Diamond Ratna Babu is an Indian film director, who has worked in the Telugu movie industry.  He has directed movies including Burra Katha and Son Of India. The movie 'Son of India' starred Mohan Babu as the hero, and Srikanth, Pragya Jaiswal, Tanikella Bharani, Vijaya Krishna Naresh in other prominent roles. The film was based on a grand theme of patriotism and was released on 18 February 2022. The story revolves around Kadiyam Babji aka Virupaksha (Mohan Babu) who kidnaps people from various professions and Ira (Pragya Jaiswal) an Intelligence officer who takes charge to trace Virupaksha. The Film, however, didn't receive positive reviews. The film was co-produced by Sri Lakshmi Prasanna Pictures and 24 Frames Factory. Diamond Ratna Babu stated that he will be planning a crime thriller movie starring Mohanlal and Manchulakshmi.
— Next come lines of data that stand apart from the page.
-- ==== Sys2Proof/Machine/Memory.lean ====
section
/-!
DEFINITION. Reading and writing the word-addressed memories (`20_memory.md` R60 to R65, R72) over the canonical list
of bytes.  Every access of a rule is one whole word (R63); `readByte` and `writeByte` only lay words out.
-/

namespace Sys2Proof.Machine

/-! ### Bytes -/

/-- The listed byte at an address, if one is listed. -/
def findCell : List Host.Cell → Nat → Option Byte
  | [], _ => none
  | c :: rest, a => if c.1 = a then some c.2 else findCell rest a

/-- The list with the byte at an address set, in its place in the rising order. -/
def putCell : List Host.Cell → Nat → Byte → List Host.Cell
  | [], a, v => [(a, v)]
  | c :: rest, a, v =>
    if a < c.1 then (a, v) :: c :: rest
    else if a = c.1 then (a, v) :: rest
    else c :: putCell rest a v

/-- The list without the byte at an address. -/
def dropCell : List Host.Cell → Nat → List Host.Cell
  | [], _ => []
  | c :: rest, a => if c.1 = a then dropCell rest a else c :: dropCell rest a

/-- What a byte reads as that is not listed: the one place that says so (R35, R64). -/
def Background.byteAt : Background → Nat → Byte
  | .zero, _ => 0#8
  | .unspecified space resets, a => Config.resetByte space resets a

/-- The background is known to hold this byte everywhere, so a cell for it would say nothing. -/
def Background.holds : Background → Byte → Bool
  | .zero, v => v == 0#8
  | .unspecified _ _, _ => false

/-- One byte of a memory. -/
def Memory.readByte (m : Memory) (a : Nat) : Byte :=
  match findCell m.cells a with
  | some v => v
  | none => m.background.byteAt a

/-- A memory with one byte set. -/
def Memory.writeByte (m : Memory) (a : Nat) (v : Byte) : Memory :=
  if m.background.holds v then { m with cells := dropCell m.cells a }
  else { m with cells := putCell m.cells a v }

/-! ### Words (R63, R64): `MemRead(S, a, 1)`, `MemWrite(S, a, 1, v)` -/

/-- The word at word address `a`. -/
def Memory.read (m : Memory) (a : Nat) : Word :=
  m.readByte (4 * a + 3) ++ m.readByte (4 * a + 2) ++ m.readByte (4 * a + 1) ++ m.readByte (4 * a)

/-- The memory with the word at word address `a` set to `v`. -/
def Memory.write (m : Memory) (a : Nat) (v : Word) : Memory :=
  (((m.writeByte (4 * a) (v.extractLsb' 0 8)).writeByte (4 * a + 1) (v.extractLsb' 8 8)).writeByte
    (4 * a + 2) (v.extractLsb' 16 8)).writeByte (4 * a + 3) (v.extractLsb' 24 8)

/-- A zero fill: +0 written to every word of the memory (R64). -/
def Memory.zeroFilled : Memory := ⟨[], .zero⟩

/-! ### The canonical form -/

/-- The addresses of a list of cells rise strictly. -/
def risingCells : List Host.Cell → Bool
  | [] => true
  | c :: rest =>
    match rest with
    | [] => true
    | d :: _ => decide (c.1 < d.1) && risingCells rest

/-- Strictly rising addresses, and no cell holding what the background is known to hold. -/
def Memory.wf (m : Memory) : Bool :=
  risingCells m.cells && m.cells.all fun c => !m.background.holds c.2

/-! ### Addresses -/

/-- `X[c][i]` is the word `c × XBUF_CH_WORDS + i` of XBUF (R65), with `words` for XBUF_CH_WORDS (R6). -/
def xbufAddr (words c i : Nat) : Nat := c * words + i

/-- The word of a circular buffer that holds the sample with delay `d`: `(cur − d) mod cap`, the mathematical
modulus (R12, R72, R73). -/
def ringIndex (cur d cap : Nat) : Nat := (((cur : Int) - (d : Int)) % (cap : Int)).toNat

/-- A cursor advanced by one, modulo the capacity (R121, R166). -/
def cursorNext (cur cap : Word) : Word := BitVec.ofNat 32 ((cur.toNat + 1) % cap.toNat)

end Sys2Proof.Machine
end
He also wrote films prior to the direction and made his debut with Sher (2015) and subsequently wrote for films like Luck Unnodu (2017), and Gayatri (2018), a crime drama starring Shriya saran and directed by R. R. Madan.

Filmography

References 

Living people
Telugu film directors
Year of birth missing (living people)
Place of birth missing (living people)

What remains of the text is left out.